WORK INSTRUCTIONS: Every line containing the string "that" should be returned from the records.

····················

-- ==== Sys2Proof/Laws/Exec.lean ====
section
/-! SUPPORT. What a command can change, by its mask; and that it keeps the rules of `Keeps`. -/

namespace Sys2Proof.Machine

/-- The parts of the state (the bits of `Same`) that a command may change. -/
def execMask (c : Instr) : Nat :=
  match c with
  | .porstNAssert .. => 0x3fff9ffffffffe3
  | .porstNRelease .. => 0x42d280ad
  | .railFail .. => 0x3fff9ffffffffe3
  | .bootSlotSelect => 0x810803121a400d
  | .signatureCheckDone => 0x80000d1800d
  | .dramTrainingDone .. => 0x30000000014800d
  | .adminServedPoint => 0x4000004010a0ad
  | .readsServedPoint => 0x17ffffc9d75700d
  | .openRowReplayDone => 0x14f8438dd7010ad
  | .quiesceRequest => 0x14ffc69cdf11bed
  | .retainedRequest => 0x14ffc69cdf11bed
  | .resumeRequest => 0x14ffc69cdf11bed
  | .quiesceDrainExpire => 0x14f3c688570080d
  | .quiesceComplete => 0x14f7c688df10a4d
  | .retainedEntry => 0x201a800401002ed
  | .retainedResumeDone .. => 0x32ffc38ddf100ed
  | .pwrwarnStuck => 0x681820401a04ad
  | .pwrwarnUnstick => 0x20400
  | .timeMark => 0x8000000000000
  | .skimDueWrite .. => 0x8d74100d
  | .modeApply => 0x1025008cff1000d
  | .modeSave .. => 0x40000
  | .modeForget .. => 0x40000
  | .laneLossOfLockTimeout .. => 0x2d1000d
  | .laneUncorrInterval .. => 0x3d1000d
  | .portTrainingDone .. => 0x8ff1000d
  | .narrowCandidateTimeout .. => 0x2d1000d
  | .portRetrainTimer .. => 0xd1000d
  | .portWiden .. => 0xd1000d
  | .autoWidenTimer .. => 0xd1000d
  | .nextHopResolved .. => 0x2200008
  | .nextHopTimeout .. => 0x1025008cd70000d
  | .frameReceive .. => 0x1400008
  | .pfcXoffRepeat .. => 0x1000008
  | .pfcXon .. => 0x1400008
  | .pfcFrameReceive .. => 0x1400000
  | .pfcStormDetect .. => 0x150000d
  | .pfcStormEnd .. => 0x400000
  | .rocePacketReceive .. => 0x1025008cd70000d
  | .cnpReceive .. => 0x1200000
  | .rateRecoverTimer .. => 0x200000
  | .rdmaAckTimeout .. => 0x1025008cd70000d
  | .rdmaConnectRequest .. => 0x1030000d
  | .tcpSyn .. => 0x1030000d
  | .tcpIcreq .. => 0x1025008cd70000d
  | .h2cDataPdu .. => 0x10200088570000d
  | .tcpFatalPdu .. => 0x1025008cd70000d
  | .tcpRetransmitTimeout .. => 0x1000000
  | .ptpMessageReceive .. => 0x211000d
  | .ptpTsRead => 0x2000008
  | .portCntClear .. => 0x1000000
  | .tenantCtlWrite .. => 0x1825008ff74000d
  | .taskQuotaWrite .. => 0x20040001
  | .zoneQuotaWrite .. => 0x20040001
  | .connQuotaWrite .. => 0x30040001
  | .diesetWrite .. => 0x30040001
  | .connBucketRefill => 0x10000000
  | .bwInterval .. => 0x12000000
  | .powerEntitlementRecompute => 0x10000000
  | .powerTokenGrant .. => 0x1061c200010000d
  | .commandFetch .. => 0x95600009
  | .getLogPage .. => 0x8d60000c
  | .identify .. => 0x85600008
  | .abort .. => 0x10250088d70000d
  | .setFeatures .. => 0x20008d70000d
  | .getFeatures .. => 0x8560000c
  | .asyncEventRequest .. => 0x8d600008
  | .asyncEventRaise .. => 0x8d600008
  | .firmwareImageDownload .. => 0x85680008
  | .firmwareCommit .. => 0x1cd78000d
  | .namespaceAttachment .. => 0x48d600008
  | .keepAlive .. => 0x8d600008
  | .keepAliveTimeout .. => 0x1025008cd70000d
  | .formatNvm .. => 0x8000085600008
  | .sanitize .. => 0x8000085600008
  | .sanitizeBlockDone .. => 0xc00a49d70000d
  | .sanitizeExitFailure .. => 0x8085600008
  | .sirsisInbandSubmit .. => 0xc5600009
  | .sirsisInbandFetch .. => 0x85600008
  | .invalidAdminOpcode .. => 0x85600008
  | .connect .. => 0x8d600008
  | .propertySet .. => 0x8d600008
  | .shutdownNotification .. => 0xa3c640810000d
  | .propertyGet .. => 0x85600008
  | .disconnect .. => 0x1025008cd70000d
  | .flush .. => 0x1a7c648570000d
  | .write .. => 0x10e1478bd70000d
  | .read .. => 0xa7c648570000d
  | .writeZeroes .. => 0x10e1478bd70000d
  | .datasetManagement .. => 0x8040485600008
  | .verify .. => 0xa7c648570000d
  | .zoneAppend .. => 0x10e1478bd70000d
  | .zoneOpen .. => 0x10e147cbd70000d
  | .zoneClose .. => 0x10e147cbd70000d
  | .zoneFinish .. => 0x10e147cbd70000d
  | .zoneReset .. => 0x10e147cbd70000d
  | .zoneOffline .. => 0x10e147cbd70000d
  | .reportZones .. => 0x85600008
  | .invalidIoOpcode .. => 0x85600008
  | .dataPhaseStart .. => 0x10204001570000d
  | .writeCommit .. => 0x11e3c7c9d70000d
  | .readTransferStart .. => 0x9d70000d
  | .readTransferDone .. => 0x95600008
  | .dataPhaseTimeout .. => 0x10200088570000d
  | .connectionLoss .. => 0x1025008cd70000d
  | .shrinkFinish .. => 0xc00289d70000d
  | .memberLoss .. => 0x10e10389d70000d
  | .spareReplenish => 0xc00089d70000d
  | .readyListRefill .. => 0x4002000000000
  | .reservationReplace .. => 0xc00289d70000d
  | .rehome .. => 0xc010000000000
  | .logStripeAssemble .. => 0x10a04300010000d
  | .linkTrainingDone .. => 0x12fff389d74000d
  | .storedTrainingFallback .. => 0x12ffc389d70000d
  | .lockLossTimeout .. => 0x8000010000d
  | .retrainTimeout .. => 0x12ffc389d70000d
  | .linkRetryTimer .. => 0x80000000000
  | .linkFail .. => 0x12ffc389d70000d
  | .linkGraceExpire .. => 0x12ffc389d70000d
  | .linkDisable .. => 0x12ffc389d70000d
  | .linkEnable .. => 0x80000000001
  | .linkRetrainRequest .. => 0x8000010000d
  | .linkFullTrainRequest .. => 0x80000000000
  | .flashFrameReceive .. => 0x8000010000d
  | .flashNakReceive .. => 0x8000010000d
  | .flashReplayTimeout .. => 0x8000010000d
  | .maintFrameReceive .. => 0x12ffd389d70000d
  | .maintFrameSend .. => 0x8
  | .dieLoss .. => 0x12ffd389d70000d
  | .dieOpTimeout .. => 0x12ffd389d70000d
  | .readPageDone .. => 0x12ffd389d70000d
  | .readLevelDone .. => 0x12ffd389d70000d
  | .programFoggyDone .. => 0x12ffd389d70000d
  | .programFineDone .. => 0x12ffd389d70000d
  | .programOneDone .. => 0x12ffd389d70000d
  | .eraseDone .. => 0x12ffd389d70000d
  | .eraseVerifyDone .. => 0x12ffd389d70000d
  | .suspendDone .. => 0x180000000008
  | .resumeDone .. => 0x12ffd389d70000d
  | .identifyDone .. => 0x12fff389d70000d
  | .readCalDone .. => 0x98000010000d
  | .readDefectsDone .. => 0x8130000000000
  | .dieStatusDone .. => 0x12ffd389d70000d
  | .standbyDone .. => 0x2e28209d70000d
  | .resetDieDone .. => 0x12e7c389d70000d
  | .echoDone .. => 0x0
  | .suspendDeferred .. => 0x180000000008
  | .groupDrainStart .. => 0x2e28209d70000d
  | .groupWake .. => 0x280000000000
  | .groupWakeWrite .. => 0x280000000001
  | .groupWakeTimeout .. => 0x12ffc389d70000d
  | .powerBudgetWrite .. => 0x14000d
  | .codewordDecodeDone .. => 0x10e7d389d70000d
  | .l5Reconstruct .. => 0x400000000000
  | .sampleHoldExpire .. => 0x10040000010000d
  | .exitCntClear .. => 0x400000000001
  | .ageTick => 0x80008d70500d
  | .arrheniusConstantWrite .. => 0x1000000040001
  | .shelfTempWrite .. => 0x1000000040001
  | .shelfTempExpire => 0x1000000000000
  | .darkRecompute => 0x180208d70100d
  | .probeResult .. => 0x1c0208d70100d
  | .pilotReport => 0xc0000010000d
  | .learnResetDie .. => 0x800000000000
  | .learnResetAll => 0x800000000000
  | .rowComplete .. => 0xa041000000000
  | .parkTimeout .. => 0x380000000008
  | .stageHorizon .. => 0xa04600010000d
  | .horizonMiss .. => 0x1000000010000d
  | .coolerBlockReclaim .. => 0xa04600010000d
  | .programFailure .. => 0x10e7c389d70000d
  | .dramCrcMismatch .. => 0x3027808cd70000d
  | .churnStart => 0xc05100010000d
  | .unitRemap .. => 0xc040000000000
  | .blockRelease .. => 0x10e14300010000d
  | .eraseBegin .. => 0xc00209d70000d
  | .blockFree .. => 0x600209d70000d
  | .scanProbe => 0x4780000000008
  | .refreshStart => 0xc003800000000
  | .refreshRemap .. => 0xc04389d70100d
  | .refreshPassComplete => 0x480008d70100d
  | .wearLevelCheck => 0x4000000000000
  | .rebuildRow .. => 0x10e7d300010000d
  | .rebuildReplacementRetry => 0xc00389d70000d
  | .mmeRateWindow .. => 0x4000000000000
  | .mmeFloorWrite .. => 0x40001
  | .journalPageSeal => 0x8382000000008
  | .journalPageAccept .. => 0x17f7ffc9d70080d
  | .journalCopyFail .. => 0x2838200010000d
  | .checkpointStart => 0x4d000000000000
  | .checkpointStartWrite => 0x4d000000040001
  | .checkpointComplete => 0x6d02200010080d
  | .rebaseCopyRow .. => 0x8003800000000
  | .tagCompute .. => 0x18200088570000d
  | .tagCheck .. => 0x8078000410000d
  | .keyWordWrite .. => 0x80000000000000
  | .keyCommit .. => 0x8000000014000d
  | .keyActivate .. => 0x8000000014000d
  | .keyClear .. => 0x8000000014000d
  | .keyActionResult => 0x8000000014000d
  | .bufferAllocate .. => 0x10000000010000d
  | .bufferRelease .. => 0x10000000010000d
  | .bufferHandOver .. => 0x10000000010000d
  | .bufferReference .. => 0x10000000010000d
  | .bufferCancel .. => 0x10000000010000d
  | .freeListRebuildDone .. => 0x10000000010000d
  | .bpmCntClear .. => 0x100000000000001
  | .dramRefresh .. => 0x200000000000004
  | .refreshRatePoll .. => 0x200000000000000
  | .rowHammerRfm .. => 0x20000000010000d
  | .activationWindowEnd => 0x200000000000000
  | .throttleExpire .. => 0x200000000000000
  | .panicAssert .. => 0x200000000000000
  | .panicRelease .. => 0x200000000000000
  | .panicLong .. => 0x10000d
  | .rowCloseTimer .. => 0x200000000000000
  | .dqsTracking .. => 0x200000000000000
  | .zqCalibration .. => 0x200000000000000
  | .monitorWindow .. => 0xd1800d
  | .referenceGood .. => 0x20008000011800d
  | .stoppedClockTrip .. => 0xd1800d
  | .pllLockLoss .. => 0xd1800d
  | .rcCheckWindow .. => 0xd0800d
  | .rcReady => 0x8000
  | .rcTrimWrite .. => 0x8001
  | .switchRetry => 0x8001
  | .clockSwitchDone .. => 0x10800d
  | .rootPllLock => 0x10800d
  | .accPllRelock => 0x200000000008000
  | .doubleFaultSelfRefresh => 0x200000000000000
  | .clockSwitchRequest .. => 0x10800d
  | .deviceReset .. => 0x3fff9fffffcffef
  | .scWatchdogExpire => 0x3fff9fffffcffef
  | .ccWatchdogExpire .. => 0x10000d
  | .trstAssert => 0x20000
  | .tuStep .. => 0x11000d
  | .tuNowRead => 0x10008
  | .ptpServoUpdate .. => 0x100000011000d
  | .ptpSyncTimeout => 0x11000d
  | .holdoverExpire => 0x11000d
  | .loadWindow .. => 0x20010000d
  | .mgmtPortWrite .. => 0x2c5600009
  | .taskGo => 0x2c5600009
  | .taskReplyDone => 0x240000008
  | .entdaa .. => 0x200000000
  | .setdasa .. => 0x200000000
  | .rstdaa => 0x200000000
  | .enec .. => 0x200000000
  | .disec .. => 0x200000000
  | .getpid => 0x8
  | .getbcr => 0x8
  | .getdcr => 0x8
  | .getstatus => 0xc
  | .getmwl => 0x8
  | .nvmeMiBasicRead .. => 0x8
  | .nop .. => 0xc5600008
  | .regRead .. => 0x1000000c769000f
  | .regWrite .. => 0x3fffdfffffdffef
  | .regRmw .. => 0x3fffdfffffdffef
  | .stateReq .. => 0x14ffc69cdf11bed
  | .devReset .. => 0x1c5600008
  | .devResetDelayExpire => 0x3fff9fffffcffef
  | .timeSet .. => 0xc571000d
  | .portCfg .. => 0x1025008cf74000d
  | .portRead .. => 0xc5600008
  | .aclAdd .. => 0xdf640008
  | .aclRemove .. => 0x1025008df74000d
  | .aclList .. => 0xc5600008
  | .nsCreate .. => 0xc0004dd70000d
  | .nsDelete .. => 0xc0004dd70000d
  | .nsMove .. => 0xc0034dd70000d
  | .nsResize .. => 0x80404cd600008
  | .nsInfo .. => 0xc5600008
  | .zoneHint .. => 0xc0108c5600008
  | .homeRead .. => 0xc5600008
  | .shelfClimate .. => 0x18020cd70100d
  | .modelLoad .. => 0x98000c5600008
  | .fwDownload .. => 0xc5680008
  | .fwCommit .. => 0x1cd78000d
  | .protSet .. => 0xc578001d
  | .protectionEraseDone => 0x3fff9fffffcffef
  | .hbRead .. => 0xc5600008
  | .healthRead .. => 0xc5600008
  | .activationPause .. => 0x14ffc6bcdf91bed
  | .activationAbandon .. => 0x14ffc69cdf91bed
  | .probationEnd => 0x100080004
  | .sectorErase .. => 0x1c0000
  | .pageProgram .. => 0x80004
  | .sectorEraseDone .. => 0x1cd78000d
  | .pageProgramDone .. => 0x1cd78000d
  | .storeEraseResume => 0x80000
  | .continuousRead => 0x8000d
  | .settingsCompact => 0xc0004
  | .settingsPageProgram => 0xc0004
  | .eventFire .. => 0x10000d
  | .eventTokenRefill .. => 0x100000
  | .summaryEnter .. => 0x100000
  | .eventFifoDrain => 0x8d700009
  | .herdbookPageProgram => 0x180004
  | .herdbookSectorFail .. => 0x18000d
  | .mirrorProgram .. => 0x10000d
  | .swRaise .. => 0x100009
  | .inputTransition .. => 0x681820401a04ad
  | .chatterMaskEnd .. => 0x20000
  | .chatterWindowEnd .. => 0x20000
  | .inputFilterChange .. => 0x16a3829c57a06ed
  | .thermalSample .. => 0x3fff9ffffffffef
  | .extest .. => 0x20000
  | .idcode => 0x20008
  | .samplePreload .. => 0x20000
  | .clamp => 0x20000
  | .highz => 0x20000
  | .bypass .. => 0x20000
  | .manufacturingTest .. => 0x20000
  | .regPairLowRead .. => 0x10000000209000f
  | .regPairHighRead .. => 0x10000000209000f
  | .regPairHighWrite .. => 0x3fffdfffffdffef
  | .regPairLowWrite .. => 0x3fffdfffffdffef
  | .rcRead .. => 0x10000000209000f
  | .w1cWrite .. => 0x3fffdfffffdffef
  | .registerWrite .. => 0x3fffdfffffdffef
  | .railsGood => 0x28000
  | .syncCandidateOpen .. => 0x80000000000
  | .ptpDelayReqSend .. => 0x210000d
  | .pfcPauseExpire .. => 0x1400000
  | .tcpCapsuleCmd .. => 0x1600008
  | .invalidFabricsCommand .. => 0x85600008
  | .zoneSendInvalidAction .. => 0x85600008
  | .hdrEntry => 0x200000000
  | .hdrExitPattern => 0x200000000
  | .unsupportedCcc .. => 0x8
  | .rnrRetryTimer .. => 0x1025008cd70000d
  | .storeEraseSuspend => 0x80000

····················

REPLY TO THE EXERCISE:
/-! SUPPORT. What a command can change, by its mask; and that it keeps the rules of `Keeps`. -/
/-- The parts of the state (the bits of `Same`) that a command may change. -/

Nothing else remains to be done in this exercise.